The Artemis II Astronauts Are (Literally) in Deep Shit

“It’s an issue with dumping the waste out of the toilet,” Flight Director Judd Frieling said. The problem was pretty specific: a frozen blockage in the vent line. Apparently, we’re talking about frozen urine here, which—well, it’s not exactly what you imagine when you think of pioneering space exploration.
I honestly find it fascinating that a room full of the absolute smartest engineers—people who spend their days calculating orbital mechanics and managing multi-billion dollar supercomputers—were suddenly forced to brainstorm how to thaw out a frozen pipe of human waste. Our best minds, just staring at screens, trying to figure out how to warm up, you know, piss. It’s beautiful in a very weird, grounded way. The smell of cold coffee is still lingering in the newsroom as I write this, and it’s a sharp reminder that even in space, biology catches up to you.
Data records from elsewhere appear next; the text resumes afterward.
-- ==== Sys2Proof/Machine/Access.lean ====
section
/-! DEFINITION. Access to the tables of State, partitions and jobs, host memory, the event rings (spec/12 R449). -/

namespace Sys2Proof.Machine

/-! ### Tables -/

namespace State

def core (s : State) (c : CoreId) : Core := Sparse.get {} s.cores c
def updCore (s : State) (c : CoreId) (f : Core → Core) : State := { s with cores := Sparse.upd {} s.cores c f }
def part (s : State) (p : Nat) : Part := Sparse.get {} s.parts p
def updPart (s : State) (p : Nat) (f : Part → Part) : State := { s with parts := Sparse.upd {} s.parts p f }
def wp (s : State) (w : Nat) : Waypoint := Sparse.get {} s.wps w
def updWp (s : State) (w : Nat) (f : Waypoint → Waypoint) : State := { s with wps := Sparse.upd {} s.wps w f }
def ink (s : State) (c : CoreId) : InkCore := Sparse.get {} s.inks c
def updInk (s : State) (c : CoreId) (f : InkCore → InkCore) : State := { s with inks := Sparse.upd {} s.inks c f }
def queue (s : State) (q : Nat) : Queue := Sparse.get {} s.host.queues q
def updHost (s : State) (f : HostIf → HostIf) : State := { s with host := f s.host }
def updQueue (s : State) (q : Nat) (f : Queue → Queue) : State :=
  s.updHost fun h => { h with queues := Sparse.upd {} h.queues q f }
def func (s : State) (f : Nat) : Func := Sparse.get {} s.host.funcs f
def updFunc (s : State) (k : Nat) (f : Func → Func) : State :=
  s.updHost fun h => { h with funcs := Sparse.upd {} h.funcs k f }
def updFab (s : State) (f : Fabric → Fabric) : State := { s with fab := f s.fab }
def port (s : State) (n : Nat) : Port := Sparse.get {} s.fab.ports n
def updPort (s : State) (n : Nat) (f : Port → Port) : State :=
  s.updFab fun b => { b with ports := Sparse.upd {} b.ports n f }
/-- The key of context `ctx` of partition `part`. -/
def collKey (part ctx : Nat) : Nat := 256 * part + ctx
def coll (s : State) (part ctx : Nat) : Coll := Sparse.get {} s.fab.colls (collKey part ctx)
def updColl (s : State) (part ctx : Nat) (f : Coll → Coll) : State :=
  s.updFab fun b => { b with colls := Sparse.upd {} b.colls (collKey part ctx) f }
def updMem (s : State) (f : Mem → Mem) : State := { s with mem := f s.mem }
def stack (s : State) (n : Nat) : StackStat := Sparse.get {} s.mem.stackStats n
def updStack (s : State) (n : Nat) (f : StackStat → StackStat) : State :=
  s.updMem fun m => { m with stackStats := Sparse.upd {} m.stackStats n f }
def updMer (s : State) (f : Meridian → Meridian) : State := { s with mer := f s.mer }
def updPwr (s : State) (f : Power → Power) : State := { s with pwr := f s.pwr }
def updRst (s : State) (f : Rst → Rst) : State := { s with rst := f s.rst }
def updBkp (s : State) (f : Backup → Backup) : State := { s with bkp := f s.bkp }
def updSvr (s : State) (f : Surveyor → Surveyor) : State := { s with svr := f s.svr }
def respond (s : State) (r : Response) : State := { s with responses := s.responses ++ [r] }
/-- The module's ID, latched at power-on release (spec/15 R512). -/
def modId (s : State) : BitVec 15 := s.svr.lModid
/-- The meridian count. -/
def tick (s : State) : W64 := s.mer.count

end State

/-! ### Cores, sheets, partitions (spec/00 names, spec/16 R537) -/

def coreX (c : CoreId) : Nat := c % 256
def coreY (c : CoreId) : Nat := c / 256
def coreAt (x y : Nat) : CoreId := 256 * y + x

/-- Whether an ID names a logical core: x and y at most 159. -/
def coreExists (c : CoreId) : Bool := decide (coreX c < 160) && decide (coreY c < 160)

/-- Sheets are numbered 4 × row + column. -/
def sheetOf (c : CoreId) : Nat := 4 * (coreY c / 40) + coreX c / 40

/-- The north-west core of a sheet, whose router holds its waypoint and ink blocks (spec/06 R236). -/
def sheetHome (sh : Nat) : CoreId := coreAt (40 * (sh % 4)) (40 * (sh / 4))

/-- The sheet that homes a waypoint (spec/06 R236). -/
def wpHome (w : Nat) : Nat := w / 4096 % 16

/-- The north-west corner of the waypoint's home sheet. -/
def wpHomeCore (w : Nat) : CoreId := sheetHome (wpHome w)

def Part.en (p : Part) : Bool := p.cfg.getLsbD 0
def Part.steal (p : Part) : Bool := p.cfg.getLsbD 1
def cfgCol0 (v : W32) : Nat := (v >>> 8).toNat % 4
def cfgRow0 (v : W32) : Nat := (v >>> 10).toNat % 4
def cfgCol1 (v : W32) : Nat := (v >>> 12).toNat % 4
def cfgRow1 (v : W32) : Nat := (v >>> 14).toNat % 4

/-- Whether a rectangle of Table 16-11 holds a sheet. -/
def cfgHas (v : W32) (sh : Nat) : Bool :=
  decide (cfgCol0 v ≤ sh % 4) && decide (sh % 4 ≤ cfgCol1 v) && decide (cfgRow0 v ≤ sh / 4) && decide (sh / 4 ≤ cfgRow1 v)
  && decide (sh < 16)

def Part.hasSheet (p : Part) (sh : Nat) : Bool := p.en && cfgHas p.cfg sh

/-- Whether the core belongs to the partition. -/
def Part.hasCore (p : Part) (c : CoreId) : Bool := coreExists c && p.hasSheet (sheetOf c)

/-- The partition that holds a sheet; rectangles do not overlap (spec/16 R538). -/
def State.sheetPart (s : State) (sh : Nat) : Option Nat := (List.range 16).find? fun p => (s.part p).hasSheet sh

/-- The partition of a core. -/
def State.partOf (s : State) (c : CoreId) : Option Nat := if coreExists c then s.sheetPart (sheetOf c) else none

/-- The cores of a partition, by rising ID. -/
def Part.cores (p : Part) : List CoreId := (List.range 40864).filter p.hasCore

/-- Changes every core of a partition. -/
def State.updCores (s : State) (p : Part) (f : CoreId → Core → Core) : State :=
  { s with cores := Sparse.tabulate {} 65536 fun c => if p.hasCore c then f c (s.core c) else s.core c }

/-! ### Features (spec/12 R452, Table 12-9) -/

/-- Bits 0 to 10, and 11 on a part whose permitted step is F0 (grade A, spec/01 R36). -/
def State.gradeA (s : State) : Bool := s.svr.idrom.read 0x18 == 0x41 && s.svr.idrom.read 0x19 == 0

/-- The offer of a function: nothing before READY (spec/13 R476). -/
def State.offer (s : State) (f : Nat) : BitVec 256 :=
  if s.rst.phase ≠ 8 then 0
  else if f = 0 then (if s.gradeA then 0xFFF else 0x7FF)
  else (s.func 0).inForce

/-- Whether Function 0 has accepted a feature: a feature that is not accepted behaves as absent (R453). -/
def State.feature (s : State) (k : Nat) : Bool := (s.func 0).inForce.getLsbD k

def featVf : Nat := 1
def featFabric : Nat := 2
def featBoardWin : Nat := 3
def featSteal : Nat := 4
def featOverlay : Nat := 5
def featSurvey : Nat := 6
def featFixed : Nat := 7
def featZnorm : Nat := 8
def featVariant : Nat := 9
def featReplay : Nat := 10
def featF0 : Nat := 11

/-! ### Jobs -/

/-- A route table entry (spec/09 R341) is valid. -/
def routeValid (b : Byte) : Bool := b.getLsbD 7

/-- The module IDs of the route table that are VALID. -/
def State.routedModules (s : State) : List (BitVec 15) :=
  (s.fab.routes.filter fun e => routeValid e.2).map fun e => BitVec.ofNat 15 e.1

/-- The modules of a job besides this one. -/
def State.otherModules (s : State) (p : Nat) : List (BitVec 15) :=
  match (s.part p).job with
  | some j => if j.modules ≤ 1 then [] else s.routedModules.filter (· != s.modId)
  | none => []

/-- Whether a module belongs to the plan of the partition's job. -/
def State.inPlan (s : State) (p : Nat) (m : BitVec 15) : Bool := m == s.modId || (s.otherModules p).contains m

/-- The partition whose job has the given module in its plan, this module excepted. -/
def State.partOfModule (s : State) (m : BitVec 15) : Option Nat :=
  (List.range 16).find? fun p => (s.otherModules p).contains m

/-- The job step number of a partition, or 0 (spec/12 Table 12-8). -/
def State.stepNo (s : State) (p : Nat) : W32 :=
  match (s.part p).running with
  | some r => r.step
  | none => 0

/-- The module with a given slot on this module's board. -/
def State.boardPeer (s : State) (slot : Nat) : BitVec 15 := BitVec.ofNat 15 (s.modId.toNat / 8 * 8 + slot % 8)
def State.slot (s : State) : Nat := s.modId.toNat % 8

/-! ### W1C bits (spec/00 R12) -/

/-- Hardware sets W1C bits, or software RW1S bits, of the slot at offset `a` of control space: both stand in their cycle. -/
def State.hwSet (s : State) (a : Nat) (bits : W64) : State := { s with justSet := Sparse.upd 0 s.justSet a fun v => v ||| bits }

/-- The ones of a clear of that slot that clear something: a bit that the other side has set in the same cycle stays set. -/
def State.clears (s : State) (a : Nat) (v : W64) : W64 := v &&& ~~~(Sparse.get 0 s.justSet a)

/-! ### Host memory (spec/12 R432) -/

/-- Sends or holds one write to the host. -/
def State.hostSend (s : State) (w : HostWrite) : State :=
  if s.host.linkUp then
    match w with
    | .bytes a bs relaxed => s.updHost fun h => { h with
        mem := h.mem.writeBytes a bs, relaxedAt := if relaxed then h.relaxedAt ++ [a] else h.relaxedAt }
    | .msix f v => s.updHost fun h => { h with msix := h.msix ++ [(f, v)] }
  else s.updHost fun h => { h with heldWrites := h.heldWrites ++ [w] }

/-- A write of a journal or event record. -/
def State.hostWrite (s : State) (a : Nat) (bs : List Byte) : State := s.hostSend (.bytes a bs false)

/-- A data write of a transfer or a return copy (R435). -/
def State.hostData (s : State) (a : Nat) (bs : List Byte) : State := s.hostSend (.bytes a bs s.host.ero)
def State.msix (s : State) (f v : Nat) : State := s.hostSend (.msix f v)

/-! ### Events (spec/12 R449, R450, Table 12-8) -/

/-- A fault to report; `module` is another module that raised it. -/
structure Event where
  code : FCode
  cls : FClass
  part : Option Nat := none
  core : Option CoreId := none
  step : W32 := 0
  count : W32 := 0
  tick : W64 := 0
  detail : W64 := 0
  module : Option (BitVec 15) := none
  deriving DecidableEq, Repr

/-- Bytes 1 to 31 of a FAULT record; byte 0 carries the ring's PHASE. -/
def Event.bytes (e : Event) (module : BitVec 15) : List Byte :=
  [e.code.byte, e.cls.byte, match e.part with | some p => BitVec.ofNat 8 p | none => 0xFF]
  ++ leBytes 2 module.toNat ++ leBytes 2 ((e.core.getD 0xFFFF) % 65536) ++ leBytes 4 e.step.toNat
  ++ leBytes 4 e.count.toNat ++ leBytes 8 e.tick.toNat ++ leBytes 8 e.detail.toNat

/-- Bytes 1 to 31 of a LOST record (log 18). -/
def lostBytes (module : BitVec 15) (count : W32) (tick : W64) : List Byte :=
  [0, 0, 0xFF] ++ leBytes 2 module.toNat ++ leBytes 2 0xFFFF ++ leBytes 4 0 ++ leBytes 4 count.toNat
  ++ leBytes 8 tick.toNat ++ leBytes 8 0

def Func.ringSize (f : Func) : Nat := 2 ^ f.elog.toNat
def Func.ringOn (f : Func) : Bool := f.elog != 0
def Func.ringRoom (f : Func) : Bool := f.ringOn && decide (f.evCount < f.ringSize)

/-- Writes one record at the ring's tail and sends its MSI-X vector. `typ` is TYPE[6:0]. -/
def State.ringPut (s : State) (k : Nat) (typ : Nat) (rest : List Byte) : State :=
  let f := s.func k
  let phase := if f.evWrap then 0 else 128
  let s := s.hostWrite (f.evBase.toNat + 32 * f.evTail.toNat) (BitVec.ofNat 8 (phase + typ) :: rest)
  let last := decide (f.evTail.toNat + 1 = f.ringSize)
  let s := s.updFunc k fun f => { f with
    evTail := if last then 0 else f.evTail + 1
    evWrap := f.evWrap != last
    evCount := f.evCount + 1 }
  s.msix k f.evVector.toNat

/-- One more lost record: past 2^32 − 1 the count is a free value (log 18). -/
def moreLost (v : W32) : W32 := if v = 0xFFFFFFFF then Config.lostPast else v + 1

/-- The LOST record, when events were lost and the ring has room (R450). -/
def State.ringLost (s : State) (k : Nat) : State :=
  let f := s.func k
  if f.lost ≠ 0 ∧ f.ringRoom then
    (s.ringPut k 2 (lostBytes s.modId f.lost s.tick)).updFunc k fun f => { f with lost := 0 }
  else s

/-- Writes an event record, or counts it as lost where the ring has no room or is disabled (R449). -/
def State.ringFault (s : State) (k : Nat) (e : Event) : State :=
  if (s.func k).ringRoom then
    let s := s.ringPut k 1 (e.bytes (e.module.getD s.modId))
    if e.cls = .job ∨ e.cls = .module then s.updSvr fun v => { v with smbAlert := true } else s
  else s.updFunc k fun f => { f with lost := moreLost f.lost }

/-- One event for one ring, with SMB_ALERT_N asserted when a record of class job or module is written
(spec/15 R518). -/
def State.ringEvent (s : State) (k : Nat) (e : Event) : State := (s.ringLost k).ringFault k e

/-- TotalVFs (R430). -/
def totalVfs : Nat := 16

/-- Whether a VF is enabled. -/
def State.vfOn (s : State) (v : Nat) : Bool := decide (1 ≤ v) && decide (v ≤ s.host.numVfs) && decide (v ≤ totalVfs)

/-- Reports a fault with its tick: Function 0's ring, and the partition VF's ring when enabled (R449). -/
def State.eventAt (s : State) (e : Event) : State :=
  let s := s.ringEvent 0 e
  match e.part with
  | some p => if s.vfOn (p + 1) then s.ringEvent (p + 1) e else s
  | none => s

/-- Reports a fault now. -/
def State.event (s : State) (e : Event) : State := s.eventAt { e with tick := s.tick }

end Sys2Proof.Machine
end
To handle the clog, the astronauts tried rotating the craft toward the sun. A bit of solar heating, right? It was partially successful, but not quite enough for the full system. Actually, I think it was more of a partial fix—only for the liquid waste side, really. For the other stuff… wait, what was the phrasing? “For fecal use only,” they said. It stayed blocked until Sunday night.
All bowel systems go!
Finally, Mission Control confirmed the pipes were clear. Jacki Mahaffey told the crew they were “go for all types of use of the toilet.” It’s funny, the relief in her voice was palpable through the comms. You spend years preparing for deep space, and then you’re stuck in a literal stand-off with a clogged pipe in the middle of a void. Is that progress? Maybe. Maybe not. Science is messy.
If you’re interested—which I can’t imagine you really are, but here we are—there’s a video of them finally dumping the waste into space. It’s just… there it goes. Into the dark. I guess that’s what we call space exploration these days. Science!